Medical Research Council Cognition and Brain Sciences Unit, University of Cambridge, Cambridge, United Kingdom.
Donders Institute for Brain, Cognition and Behaviour, Radboud University, Nijmegen, Netherlands.
PLoS Comput Biol. 2020 Oct 2;16(10):e1008215. doi: 10.1371/journal.pcbi.1008215. eCollection 2020 Oct.
Deep feedforward neural network models of vision dominate in both computational neuroscience and engineering. The primate visual system, by contrast, contains abundant recurrent connections. Recurrent signal flow enables recycling of limited computational resources over time, and so might boost the performance of a physically finite brain or model. Here we show: (1) Recurrent convolutional neural network models outperform feedforward convolutional models matched in their number of parameters in large-scale visual recognition tasks on natural images. (2) Setting a confidence threshold, at which recurrent computations terminate and a decision is made, enables flexible trading of speed for accuracy. At a given confidence threshold, the model expends more time and energy on images that are harder to recognise, without requiring additional parameters for deeper computations. (3) The recurrent model's reaction time for an image predicts the human reaction time for the same image better than several parameter-matched and state-of-the-art feedforward models. (4) Across confidence thresholds, the recurrent model emulates the behaviour of feedforward control models in that it achieves the same accuracy at approximately the same computational cost (mean number of floating-point operations). However, the recurrent model can be run longer (higher confidence threshold) and then outperforms parameter-matched feedforward comparison models. These results suggest that recurrent connectivity, a hallmark of biological visual systems, may be essential for understanding the accuracy, flexibility, and dynamics of human visual recognition.
深度前馈神经网络模型在计算神经科学和工程领域占据主导地位。
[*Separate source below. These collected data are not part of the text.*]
/-- The waits of a warp's threads once a future is resolved, which removes every waiter of it (R265, R267). -/
def readyWarp (s : State) (h : Word) (ctx : Nat) (w : Warp) : Warp :=
  if ctxOfWg s w.wg == ctx then
    modLanes w (BitVec.allOnes 32) (fun _ t => match t.wait with
      | .futures hs => { t with wait := .futures (hs.filter (· != h)) }
      | .header 5 x => if x == h.toNat then { t with wait := .headerOk } else t
      | _ => t)
  else w

/-- The lanes of a warp whose FUTWAIT is over. -/
def futLanes (w : Warp) : Mask := lanesWhere w (fun t => t.wait == .futures [])

/-- Resolve a future: every waiting task becomes ready, every waiting warp goes on (R267). -/
def resolve (s : State) (ctx : Nat) (h v : Word) : State :=
  let e := futEntry s ctx h
  let s : State := setFut s ctx (futIx h) { e with st := 2, val := v }
  let s : State := { s with
    cores := s.cores.map (fun e => (e.1, { e.2 with tasks := e.2.tasks.map (readyTask s h v ctx) }))
    warps := s.warps.map (fun e => (e.1, readyWarp s h ctx e.2))
    ctxs := s.ctxs.map (fun e => (e.1, { e.2 with
      saved := e.2.saved.map (fun x => { x with
        tasks := x.tasks.map (readyTask s h v ctx), warps := x.warps.map (readyWarp s h ctx) }) })) }
  (s.warps.map (·.1)).foldl (fun s k => match tget s.warps k with
    | none => s
    | some w => if futLanes w = 0 then s else releaseLanes s k (futLanes w)) s

/-- Some lane before this one names the same entry. -/
def futTwice (w : Warp) (a : Fld) (ls : List Nat) (l : Nat) : Bool :=
  ls.any (fun j => decide (j < l) && futIx (rd w a j) == futIx (rd w a l))

/-- The fault that a FUTSET, FUTGET or FUTDROP lane meets on the state before the instruction. -/
def futBad (s : State) (w : Warp) (a : Fld) (bad : Fut → Word → Bool) (ls : List Nat) : Option (Nat × Nat × Nat) :=
  ls.findSome? (fun l =>
    let h := rd w a l
    if !futOk s w.wg h then some (0x43, 0, l)
    else if bad (futEntry s (ctxOfWg s w.wg) h) h || futTwice w a ls l then some (0x44, 0, l)
    else none)

def execFutset (a b : Fld) (s : State) : Host.Outcome State Fault Refusal :=
  laneWord s [a, b] (fun s k w => laneChecks w (lanesFor w a) (futBad s w a (fun e _ => e.st != 1))
    (let ctx := ctxOfWg s w.wg
     .next ((lanesFor w a).foldl (fun s l => resolve s ctx (rd w a l) (rd w b l)) (setWarp s k w))))

/-- Every handle is checked as the wait begins (R268). -/
def execFutwait (a : Fld) (s : State) : Host.Outcome State Fault Refusal :=
  laneWord s [a] (fun s k w =>
    let ls := lanesFor w a
    match ls.find? (fun l => !futOk s w.wg (rd w a l)) with
    | some l => .fault 0x43 0 l 0
    | none =>
      let hs := (ls.map (rd w a)).filter (fun h => !futDone s w.wg h)
      waitSome s k w (if hs.isEmpty then 0 else w.act) (.futures hs))
def execFutget (d a : Fld) (s : State) : Host.Outcome State Fault Refusal :=
  laneWord s [a, d] (fun s k w =>
    match (lanesOf w.act).findSome? (fun l =>
        let h := rd w a l
        if !futOk s w.wg h then some (0x43, l)
        else if (futEntry s (ctxOfWg s w.wg) h).st != 2 then some (0x44, l) else none) with
    | some (c, l) => .fault c 0 l 0
    | none => .next (setWarp s k (mapLanes w d (fun l => (futEntry s (ctxOfWg s w.wg) (rd w a l)).val))))

/-- A future has waiters: tasks, lanes in FUTWAIT, warps in a header wait; the set of a future has removed them all
(R265). -/
def futWaited (s : State) (ctx : Nat) (h : Word) : Bool :=
  let task (t : Task) : Bool := t.waits == some h && ctxOfWg s t.wg == ctx
  let warp (w : Warp) : Bool := ctxOfWg s w.wg == ctx && w.threads.any (fun t => match t.2.wait with
    | .futures hs => hs.contains h
    | .header 5 x => x == h.toNat
    | _ => false)
  s.cores.any (fun e => e.2.tasks.any task) || s.warps.any (fun e => warp e.2) ||
    s.ctxs.any (fun e => e.2.saved.any (fun x => x.tasks.any task || x.warps.any warp))

def execFutdrop (a : Fld) (s : State) : Host.Outcome State Fault Refusal :=
  laneWord s [a] (fun s _ w =>
    let ctx := ctxOfWg s w.wg
    laneChecks w (lanesFor w a) (futBad s w a (fun _ h => futWaited s ctx h))
      (.next ((lanesFor w a).foldl (fun s l =>
         let h := rd w a l
         let e := futEntry s ctx h
         setFut s ctx (futIx h) { e with st := 0, gen := if e.gen = 4095 then 1 else e.gen + 1 }) s)))

/-! Hardware queues (R269 to R272). -/

/-- Fields of a hardware-queue descriptor (R269). -/
def hqEn (d : BitVec 256) : Bool := d.getLsbD 0
def hqCtx (d : BitVec 256) : Nat := field d 59 48
def hqRing (d : BitVec 256) : Nat := 2 ^ field d 64 60
def hqBase (d : BitVec 256) : Nat := field d 116 65 * 32
def hqPushed (d : BitVec 256) : Nat := field d 191 128
def hqPopped (d : BitVec 256) : Nat := field d 255 192

/-- Records that a queue can hold. -/
def hqCap (x : Hwq) : Nat := 32 + hqRing x.desc

/-- The physical address of a ring slot, through the pages fixed when the queue was enabled (R269, R270). -/
def hqSlot (x : Hwq) (n : Nat) : Nat :=
  let va := hqBase x.desc + 32 * (n % hqRing x.desc)
  x.ring.getD (va / 4096 - hqBase x.desc / 4096) 0 + va % 4096

/-- The bytes of a record. -/
def recBytes (r : List Word) : List Byte := r.flatMap (fun x => leBytes 4 x.toNat)

/-- The words of a record from its bytes. -/
def recWords (bs : List Byte) : List Word :=
  (List.range 8).map (fun i => BitVec.ofNat 32 (leNat ((bs.drop (4 * i)).take 4)))

/-- One byte of a ring record as it is delivered: where another agent has changed it, the choice is free (R270). -/
def ringByte (ctx : Nat) (acc : List Byte × State) (e : Byte × Byte) : List Byte × State :=
  if e.1 = e.2 then (acc.1 ++ [e.1], acc.2)
  else
    let (i, s) := chooseIn acc.2 ctx 2
    (acc.1 ++ [if i = 0 then e.1 else e.2], s)

/-- A record comes onto the chip from its ring slot. -/
def ringRefill (s : State) (x : Hwq) (r : Nat × List Word) : (Nat × List Word) × State :=
  let (now, s) := readPhys s (hqSlot x r.1) 32
  let (bs, s) := ((recBytes r.2).zip now).foldl (ringByte (hqCtx x.desc)) ([], s)
  ((r.1, recWords bs), s)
相比之下,灵长类动物的视觉系统包含丰富的递归连接。递归信号流使有限的计算资源能够随时间重复利用,从而可能提高物理上有限的大脑或模型的性能。在这里,我们展示了:(1)在大规模视觉识别任务中,与参数匹配的前馈卷积模型相比,递归卷积神经网络模型在自然图像上的表现更好。(2)设置置信度阈值,在该阈值处,递归计算终止并做出决策,从而能够灵活地在速度和准确性之间进行权衡。在给定的置信度阈值下,该模型在识别困难的图像上花费更多的时间和精力,而不需要更深层次计算的额外参数。(3)模型对图像的反应时间比几个参数匹配和最先进的前馈模型对同一图像的反应时间预测更好。(4)在置信度阈值内,递归模型的行为与前馈控制模型相似,即在大致相同的计算成本(浮点运算的平均数量)下达到相同的准确性。然而,递归模型可以运行更长时间(更高的置信度阈值),并且优于参数匹配的前馈比较模型。这些结果表明,递归连接是生物视觉系统的一个标志,对于理解人类视觉识别的准确性、灵活性和动态性可能至关重要。